» **Task**: When the line containing "-- ==== Sys2Proof/Machine/ClassOps.lean" is found in the data below, copy it and each line after it through the line containing "carry them. -/", exactly and with no others.

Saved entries
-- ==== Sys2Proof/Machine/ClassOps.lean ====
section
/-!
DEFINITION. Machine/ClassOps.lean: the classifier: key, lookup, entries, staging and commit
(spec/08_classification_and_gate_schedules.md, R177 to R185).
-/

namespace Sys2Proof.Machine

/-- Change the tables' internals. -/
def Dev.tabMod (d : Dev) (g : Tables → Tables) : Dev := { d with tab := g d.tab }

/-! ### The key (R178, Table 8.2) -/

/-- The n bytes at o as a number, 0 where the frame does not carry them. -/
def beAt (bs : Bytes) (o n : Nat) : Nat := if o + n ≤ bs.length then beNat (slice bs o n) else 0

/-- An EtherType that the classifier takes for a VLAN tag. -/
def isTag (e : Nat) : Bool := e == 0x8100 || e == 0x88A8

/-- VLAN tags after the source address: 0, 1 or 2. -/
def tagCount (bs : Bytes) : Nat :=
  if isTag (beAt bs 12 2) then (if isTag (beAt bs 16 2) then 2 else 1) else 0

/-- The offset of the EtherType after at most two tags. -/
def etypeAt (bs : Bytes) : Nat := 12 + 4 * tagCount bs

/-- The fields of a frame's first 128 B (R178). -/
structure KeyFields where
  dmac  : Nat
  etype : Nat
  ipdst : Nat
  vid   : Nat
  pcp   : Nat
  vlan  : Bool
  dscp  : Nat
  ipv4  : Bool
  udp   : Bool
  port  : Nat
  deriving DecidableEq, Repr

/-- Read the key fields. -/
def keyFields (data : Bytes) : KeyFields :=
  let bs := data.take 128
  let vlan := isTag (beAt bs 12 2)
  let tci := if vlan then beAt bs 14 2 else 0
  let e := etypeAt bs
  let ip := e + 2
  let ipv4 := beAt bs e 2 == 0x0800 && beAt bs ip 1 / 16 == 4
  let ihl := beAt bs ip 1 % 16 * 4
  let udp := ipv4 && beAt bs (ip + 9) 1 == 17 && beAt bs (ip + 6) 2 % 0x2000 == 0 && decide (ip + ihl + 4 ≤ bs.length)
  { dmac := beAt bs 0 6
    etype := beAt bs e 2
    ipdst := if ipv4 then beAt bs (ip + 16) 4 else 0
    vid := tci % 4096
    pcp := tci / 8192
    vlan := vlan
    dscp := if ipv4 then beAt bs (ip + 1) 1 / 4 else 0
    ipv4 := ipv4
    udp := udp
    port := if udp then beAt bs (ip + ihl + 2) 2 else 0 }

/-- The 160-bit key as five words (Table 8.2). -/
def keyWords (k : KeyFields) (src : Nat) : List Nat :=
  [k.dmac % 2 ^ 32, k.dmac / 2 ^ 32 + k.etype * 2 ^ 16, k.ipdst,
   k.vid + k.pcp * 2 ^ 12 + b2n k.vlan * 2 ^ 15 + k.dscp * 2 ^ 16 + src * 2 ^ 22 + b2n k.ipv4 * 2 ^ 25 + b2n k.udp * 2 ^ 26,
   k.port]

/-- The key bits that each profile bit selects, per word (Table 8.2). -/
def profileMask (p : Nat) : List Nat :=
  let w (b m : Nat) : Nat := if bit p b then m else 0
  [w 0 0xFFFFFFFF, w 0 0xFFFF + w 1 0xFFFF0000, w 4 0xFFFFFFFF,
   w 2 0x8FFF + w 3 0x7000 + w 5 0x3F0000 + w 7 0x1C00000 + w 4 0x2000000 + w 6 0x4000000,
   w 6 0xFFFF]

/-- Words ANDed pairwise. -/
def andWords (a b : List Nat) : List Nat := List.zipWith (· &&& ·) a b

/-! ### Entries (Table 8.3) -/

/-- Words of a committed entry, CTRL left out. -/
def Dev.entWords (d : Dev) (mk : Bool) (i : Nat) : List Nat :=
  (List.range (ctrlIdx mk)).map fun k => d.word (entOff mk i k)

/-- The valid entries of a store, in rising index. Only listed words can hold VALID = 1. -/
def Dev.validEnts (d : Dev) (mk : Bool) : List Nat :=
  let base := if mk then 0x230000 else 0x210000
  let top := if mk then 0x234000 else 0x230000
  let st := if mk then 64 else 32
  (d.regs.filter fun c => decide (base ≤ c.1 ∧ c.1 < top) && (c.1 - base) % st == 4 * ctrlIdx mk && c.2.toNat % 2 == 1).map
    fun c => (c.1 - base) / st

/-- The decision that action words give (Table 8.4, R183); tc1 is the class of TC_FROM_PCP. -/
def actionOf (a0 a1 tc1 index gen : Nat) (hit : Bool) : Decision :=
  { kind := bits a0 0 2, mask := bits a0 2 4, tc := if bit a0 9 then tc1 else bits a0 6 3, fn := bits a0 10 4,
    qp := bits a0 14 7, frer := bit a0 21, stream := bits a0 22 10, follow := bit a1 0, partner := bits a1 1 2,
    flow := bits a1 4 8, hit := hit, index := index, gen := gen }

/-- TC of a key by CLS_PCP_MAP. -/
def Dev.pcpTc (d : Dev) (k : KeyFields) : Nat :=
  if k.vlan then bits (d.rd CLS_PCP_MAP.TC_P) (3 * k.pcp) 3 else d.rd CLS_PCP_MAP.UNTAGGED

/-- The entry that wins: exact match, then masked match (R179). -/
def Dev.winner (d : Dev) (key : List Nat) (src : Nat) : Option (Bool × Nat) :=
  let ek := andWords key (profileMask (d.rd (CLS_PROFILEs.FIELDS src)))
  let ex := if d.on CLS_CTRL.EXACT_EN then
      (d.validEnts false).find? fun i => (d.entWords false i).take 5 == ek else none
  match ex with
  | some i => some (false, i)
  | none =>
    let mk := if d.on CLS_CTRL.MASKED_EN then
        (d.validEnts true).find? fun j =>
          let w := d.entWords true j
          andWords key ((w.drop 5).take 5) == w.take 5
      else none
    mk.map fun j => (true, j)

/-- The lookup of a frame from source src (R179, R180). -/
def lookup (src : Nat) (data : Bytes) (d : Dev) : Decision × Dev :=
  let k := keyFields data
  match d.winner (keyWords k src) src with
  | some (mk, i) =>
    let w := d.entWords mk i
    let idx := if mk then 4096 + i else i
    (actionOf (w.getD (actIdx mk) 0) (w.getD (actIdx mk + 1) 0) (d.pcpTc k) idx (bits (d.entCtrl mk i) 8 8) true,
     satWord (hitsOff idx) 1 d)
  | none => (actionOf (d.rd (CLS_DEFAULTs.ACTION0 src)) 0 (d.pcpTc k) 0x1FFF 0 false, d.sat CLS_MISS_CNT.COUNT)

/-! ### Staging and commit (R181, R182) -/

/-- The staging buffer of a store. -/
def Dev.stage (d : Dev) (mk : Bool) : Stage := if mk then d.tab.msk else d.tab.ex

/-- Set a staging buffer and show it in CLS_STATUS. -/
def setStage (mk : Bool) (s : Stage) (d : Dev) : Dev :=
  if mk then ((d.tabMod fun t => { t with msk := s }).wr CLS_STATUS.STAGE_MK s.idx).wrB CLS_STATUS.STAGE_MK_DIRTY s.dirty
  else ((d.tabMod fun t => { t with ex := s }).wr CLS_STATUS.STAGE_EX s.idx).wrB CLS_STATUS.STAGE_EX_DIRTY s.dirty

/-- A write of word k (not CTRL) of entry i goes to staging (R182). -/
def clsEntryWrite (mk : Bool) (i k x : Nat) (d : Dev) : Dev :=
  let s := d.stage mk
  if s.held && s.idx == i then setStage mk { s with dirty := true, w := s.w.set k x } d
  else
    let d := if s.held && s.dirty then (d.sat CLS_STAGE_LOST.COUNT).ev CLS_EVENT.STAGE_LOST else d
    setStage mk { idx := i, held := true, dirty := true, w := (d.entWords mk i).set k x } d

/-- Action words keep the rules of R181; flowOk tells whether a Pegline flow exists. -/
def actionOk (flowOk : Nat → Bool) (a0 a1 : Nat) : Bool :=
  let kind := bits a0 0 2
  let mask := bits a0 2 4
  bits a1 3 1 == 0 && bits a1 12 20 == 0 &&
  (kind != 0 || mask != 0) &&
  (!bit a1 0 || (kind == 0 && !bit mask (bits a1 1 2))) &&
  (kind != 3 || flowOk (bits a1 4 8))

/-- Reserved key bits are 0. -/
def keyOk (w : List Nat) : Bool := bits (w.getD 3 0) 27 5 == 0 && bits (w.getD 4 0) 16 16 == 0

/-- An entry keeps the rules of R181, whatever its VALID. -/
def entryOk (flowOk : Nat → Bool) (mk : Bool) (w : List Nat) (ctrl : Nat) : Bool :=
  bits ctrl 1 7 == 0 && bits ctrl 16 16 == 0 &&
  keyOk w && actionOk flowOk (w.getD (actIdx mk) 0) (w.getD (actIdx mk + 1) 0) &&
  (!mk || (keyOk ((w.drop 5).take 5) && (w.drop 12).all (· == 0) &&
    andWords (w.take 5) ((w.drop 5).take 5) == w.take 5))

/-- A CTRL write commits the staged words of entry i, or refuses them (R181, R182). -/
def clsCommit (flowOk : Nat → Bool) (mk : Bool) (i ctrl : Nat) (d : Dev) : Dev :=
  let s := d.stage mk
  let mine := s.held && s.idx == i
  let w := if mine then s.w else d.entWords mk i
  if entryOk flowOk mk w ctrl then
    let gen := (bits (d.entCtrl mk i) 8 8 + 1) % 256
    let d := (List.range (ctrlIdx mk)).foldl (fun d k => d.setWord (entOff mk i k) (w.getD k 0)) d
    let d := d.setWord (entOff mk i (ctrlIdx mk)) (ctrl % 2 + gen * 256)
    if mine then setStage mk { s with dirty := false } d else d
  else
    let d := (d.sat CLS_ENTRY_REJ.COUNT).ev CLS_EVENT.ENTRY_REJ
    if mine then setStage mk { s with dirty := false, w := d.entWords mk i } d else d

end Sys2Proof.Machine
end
--
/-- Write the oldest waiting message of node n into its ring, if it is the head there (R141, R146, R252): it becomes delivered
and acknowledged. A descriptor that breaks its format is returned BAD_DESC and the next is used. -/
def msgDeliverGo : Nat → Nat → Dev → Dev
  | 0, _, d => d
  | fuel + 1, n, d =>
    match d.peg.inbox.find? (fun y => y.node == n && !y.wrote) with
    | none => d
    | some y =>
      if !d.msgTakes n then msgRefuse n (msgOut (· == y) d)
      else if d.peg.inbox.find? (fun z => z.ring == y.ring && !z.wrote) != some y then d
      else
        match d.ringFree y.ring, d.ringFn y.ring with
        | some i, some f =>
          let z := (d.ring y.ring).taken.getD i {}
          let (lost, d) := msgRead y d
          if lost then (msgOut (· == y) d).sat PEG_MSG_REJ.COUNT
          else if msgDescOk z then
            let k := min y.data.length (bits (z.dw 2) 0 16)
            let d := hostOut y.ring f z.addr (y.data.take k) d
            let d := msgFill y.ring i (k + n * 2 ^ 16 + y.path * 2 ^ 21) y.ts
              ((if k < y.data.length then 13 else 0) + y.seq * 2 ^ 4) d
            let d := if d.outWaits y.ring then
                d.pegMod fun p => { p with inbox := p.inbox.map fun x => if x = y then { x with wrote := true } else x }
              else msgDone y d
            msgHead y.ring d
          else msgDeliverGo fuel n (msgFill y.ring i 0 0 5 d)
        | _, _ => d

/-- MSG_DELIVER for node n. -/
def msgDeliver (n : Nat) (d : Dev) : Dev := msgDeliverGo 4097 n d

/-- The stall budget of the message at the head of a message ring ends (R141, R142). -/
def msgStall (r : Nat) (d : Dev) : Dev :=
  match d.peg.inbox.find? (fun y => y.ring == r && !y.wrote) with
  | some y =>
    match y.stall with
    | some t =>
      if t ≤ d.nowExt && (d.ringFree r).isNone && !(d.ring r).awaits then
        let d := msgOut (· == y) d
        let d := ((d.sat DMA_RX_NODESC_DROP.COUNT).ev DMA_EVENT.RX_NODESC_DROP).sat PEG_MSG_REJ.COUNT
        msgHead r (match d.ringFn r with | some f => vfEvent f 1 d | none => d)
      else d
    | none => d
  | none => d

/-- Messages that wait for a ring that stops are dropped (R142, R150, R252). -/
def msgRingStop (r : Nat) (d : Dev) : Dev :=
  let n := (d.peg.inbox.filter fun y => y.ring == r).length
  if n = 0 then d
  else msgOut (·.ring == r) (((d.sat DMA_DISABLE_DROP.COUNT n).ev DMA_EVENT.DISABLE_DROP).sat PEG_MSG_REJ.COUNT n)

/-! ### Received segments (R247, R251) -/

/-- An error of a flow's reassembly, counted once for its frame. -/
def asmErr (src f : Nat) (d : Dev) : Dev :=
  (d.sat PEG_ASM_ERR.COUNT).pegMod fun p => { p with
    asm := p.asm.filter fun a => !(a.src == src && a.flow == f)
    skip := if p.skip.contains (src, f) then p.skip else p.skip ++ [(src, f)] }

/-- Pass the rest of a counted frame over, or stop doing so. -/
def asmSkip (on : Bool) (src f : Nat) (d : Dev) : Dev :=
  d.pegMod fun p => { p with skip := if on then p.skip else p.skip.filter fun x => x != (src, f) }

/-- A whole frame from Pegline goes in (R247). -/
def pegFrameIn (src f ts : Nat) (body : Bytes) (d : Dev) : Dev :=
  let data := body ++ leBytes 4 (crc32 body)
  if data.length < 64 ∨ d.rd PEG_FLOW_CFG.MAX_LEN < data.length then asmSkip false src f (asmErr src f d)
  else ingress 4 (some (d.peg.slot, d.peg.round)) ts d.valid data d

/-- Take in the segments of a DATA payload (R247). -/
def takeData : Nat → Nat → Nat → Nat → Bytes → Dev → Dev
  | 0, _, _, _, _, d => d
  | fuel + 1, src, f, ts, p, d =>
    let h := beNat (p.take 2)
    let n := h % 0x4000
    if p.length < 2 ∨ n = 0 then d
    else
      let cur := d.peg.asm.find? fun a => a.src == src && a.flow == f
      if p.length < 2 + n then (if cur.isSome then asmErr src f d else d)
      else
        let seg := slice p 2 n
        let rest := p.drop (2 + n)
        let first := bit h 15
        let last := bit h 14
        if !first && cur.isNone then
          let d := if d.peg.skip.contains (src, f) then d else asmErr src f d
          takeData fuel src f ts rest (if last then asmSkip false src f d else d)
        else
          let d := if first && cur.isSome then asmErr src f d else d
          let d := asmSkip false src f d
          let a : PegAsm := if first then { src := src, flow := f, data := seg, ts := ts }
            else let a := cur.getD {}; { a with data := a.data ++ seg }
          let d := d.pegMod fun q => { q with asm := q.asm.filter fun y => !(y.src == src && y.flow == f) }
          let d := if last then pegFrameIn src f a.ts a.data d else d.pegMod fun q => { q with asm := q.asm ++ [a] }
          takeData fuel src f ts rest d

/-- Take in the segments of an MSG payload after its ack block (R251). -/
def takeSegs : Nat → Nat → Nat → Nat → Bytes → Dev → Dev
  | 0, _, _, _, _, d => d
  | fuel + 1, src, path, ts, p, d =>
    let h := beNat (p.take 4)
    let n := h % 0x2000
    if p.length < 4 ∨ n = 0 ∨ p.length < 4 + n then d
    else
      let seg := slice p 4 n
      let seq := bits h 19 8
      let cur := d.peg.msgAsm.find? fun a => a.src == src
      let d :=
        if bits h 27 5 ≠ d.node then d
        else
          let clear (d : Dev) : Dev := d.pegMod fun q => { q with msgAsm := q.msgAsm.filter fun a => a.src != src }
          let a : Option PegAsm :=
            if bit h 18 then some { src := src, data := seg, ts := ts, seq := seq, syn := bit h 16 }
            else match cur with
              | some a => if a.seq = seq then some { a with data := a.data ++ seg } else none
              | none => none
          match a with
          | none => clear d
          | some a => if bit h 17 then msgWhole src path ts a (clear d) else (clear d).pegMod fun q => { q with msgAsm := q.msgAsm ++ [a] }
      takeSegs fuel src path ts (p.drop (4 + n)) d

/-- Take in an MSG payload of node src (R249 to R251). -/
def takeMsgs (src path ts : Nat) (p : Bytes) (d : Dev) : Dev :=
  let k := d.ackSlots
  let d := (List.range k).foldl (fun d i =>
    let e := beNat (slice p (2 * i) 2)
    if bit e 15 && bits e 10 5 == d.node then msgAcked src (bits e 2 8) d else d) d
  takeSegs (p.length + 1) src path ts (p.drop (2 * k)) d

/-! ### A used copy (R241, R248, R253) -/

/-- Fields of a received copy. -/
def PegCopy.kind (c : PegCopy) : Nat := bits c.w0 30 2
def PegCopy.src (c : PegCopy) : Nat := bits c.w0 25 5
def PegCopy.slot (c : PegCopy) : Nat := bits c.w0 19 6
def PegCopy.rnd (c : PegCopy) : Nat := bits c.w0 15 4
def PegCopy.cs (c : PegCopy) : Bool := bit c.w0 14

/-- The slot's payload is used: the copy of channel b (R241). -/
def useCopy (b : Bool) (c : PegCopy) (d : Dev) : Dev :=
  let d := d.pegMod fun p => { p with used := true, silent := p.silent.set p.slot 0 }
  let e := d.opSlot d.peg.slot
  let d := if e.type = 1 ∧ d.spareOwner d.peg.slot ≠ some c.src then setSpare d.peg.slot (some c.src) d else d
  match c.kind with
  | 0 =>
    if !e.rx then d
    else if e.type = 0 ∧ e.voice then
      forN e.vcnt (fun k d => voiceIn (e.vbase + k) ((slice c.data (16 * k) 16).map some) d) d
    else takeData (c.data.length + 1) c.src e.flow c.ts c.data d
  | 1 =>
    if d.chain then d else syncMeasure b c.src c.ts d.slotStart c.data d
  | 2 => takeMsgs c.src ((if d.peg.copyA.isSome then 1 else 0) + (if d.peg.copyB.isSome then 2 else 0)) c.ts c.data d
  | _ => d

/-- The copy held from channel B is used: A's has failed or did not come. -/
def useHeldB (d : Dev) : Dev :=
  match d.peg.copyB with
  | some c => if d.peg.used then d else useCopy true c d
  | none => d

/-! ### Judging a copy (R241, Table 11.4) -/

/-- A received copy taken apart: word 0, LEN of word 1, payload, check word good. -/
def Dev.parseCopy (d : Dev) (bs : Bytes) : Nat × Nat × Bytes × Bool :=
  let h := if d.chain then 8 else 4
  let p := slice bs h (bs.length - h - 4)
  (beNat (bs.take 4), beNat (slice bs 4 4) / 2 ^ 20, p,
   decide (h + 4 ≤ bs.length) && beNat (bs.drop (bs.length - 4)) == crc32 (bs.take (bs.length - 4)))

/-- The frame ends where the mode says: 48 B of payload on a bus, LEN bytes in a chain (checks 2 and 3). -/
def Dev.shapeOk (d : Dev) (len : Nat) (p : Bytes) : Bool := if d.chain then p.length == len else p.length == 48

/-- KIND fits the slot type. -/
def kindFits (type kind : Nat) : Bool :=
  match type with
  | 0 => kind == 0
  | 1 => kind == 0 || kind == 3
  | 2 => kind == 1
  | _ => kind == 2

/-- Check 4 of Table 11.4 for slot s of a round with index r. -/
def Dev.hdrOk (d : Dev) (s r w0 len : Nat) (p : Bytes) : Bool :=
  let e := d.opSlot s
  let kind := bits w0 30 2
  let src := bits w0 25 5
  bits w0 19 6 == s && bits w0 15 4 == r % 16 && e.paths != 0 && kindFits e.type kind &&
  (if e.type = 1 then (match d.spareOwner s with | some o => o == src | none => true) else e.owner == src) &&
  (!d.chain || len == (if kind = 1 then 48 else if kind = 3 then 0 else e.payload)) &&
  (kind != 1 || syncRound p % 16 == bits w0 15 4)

» **Answer area**:
-- ==== Sys2Proof/Machine/ClassOps.lean ====
section
/-!
DEFINITION. Machine/ClassOps.lean: the classifier: key, lookup, entries, staging and commit
(spec/08_classification_and_gate_schedules.md, R177 to R185).
-/

namespace Sys2Proof.Machine

/-- Change the tables' internals. -/
def Dev.tabMod (d : Dev) (g : Tables → Tables) : Dev := { d with tab := g d.tab }

/-! ### The key (R178, Table 8.2) -/

/-- The n bytes at o as a number, 0 where the frame does not carry them. -/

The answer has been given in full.